#### WHAT YOU ARE ASKED TO DO:
Where a line in the entries below contains the word "theorem", it counts; give the total by itself.

#### INFORMATION PROVIDED:
──────────────────────────────

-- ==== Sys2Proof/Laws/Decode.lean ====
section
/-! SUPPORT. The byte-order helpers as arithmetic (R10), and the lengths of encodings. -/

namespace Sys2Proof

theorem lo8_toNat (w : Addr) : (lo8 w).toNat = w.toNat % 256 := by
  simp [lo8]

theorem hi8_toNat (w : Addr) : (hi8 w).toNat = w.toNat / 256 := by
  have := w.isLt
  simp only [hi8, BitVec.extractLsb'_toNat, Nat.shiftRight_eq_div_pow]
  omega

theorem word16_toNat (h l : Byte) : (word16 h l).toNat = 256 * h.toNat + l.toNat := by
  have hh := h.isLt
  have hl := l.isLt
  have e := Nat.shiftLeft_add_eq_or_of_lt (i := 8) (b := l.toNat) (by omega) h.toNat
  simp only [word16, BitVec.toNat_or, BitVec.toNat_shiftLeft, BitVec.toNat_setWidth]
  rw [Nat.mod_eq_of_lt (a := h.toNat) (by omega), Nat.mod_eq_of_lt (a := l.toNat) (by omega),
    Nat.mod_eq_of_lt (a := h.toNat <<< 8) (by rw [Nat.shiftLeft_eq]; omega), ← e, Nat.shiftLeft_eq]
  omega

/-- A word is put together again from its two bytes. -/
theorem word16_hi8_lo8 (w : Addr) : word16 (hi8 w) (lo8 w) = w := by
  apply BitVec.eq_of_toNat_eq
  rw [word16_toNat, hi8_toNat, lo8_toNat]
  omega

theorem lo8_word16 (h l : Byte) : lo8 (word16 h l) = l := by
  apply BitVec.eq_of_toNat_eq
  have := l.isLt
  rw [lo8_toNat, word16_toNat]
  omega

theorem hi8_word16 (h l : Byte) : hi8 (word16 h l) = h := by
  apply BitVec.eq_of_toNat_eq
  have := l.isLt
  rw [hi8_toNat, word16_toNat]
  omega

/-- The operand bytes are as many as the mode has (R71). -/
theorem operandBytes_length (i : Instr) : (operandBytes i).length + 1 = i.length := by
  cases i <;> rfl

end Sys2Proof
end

──────────────────────────────

#### TASK ANSWER:
7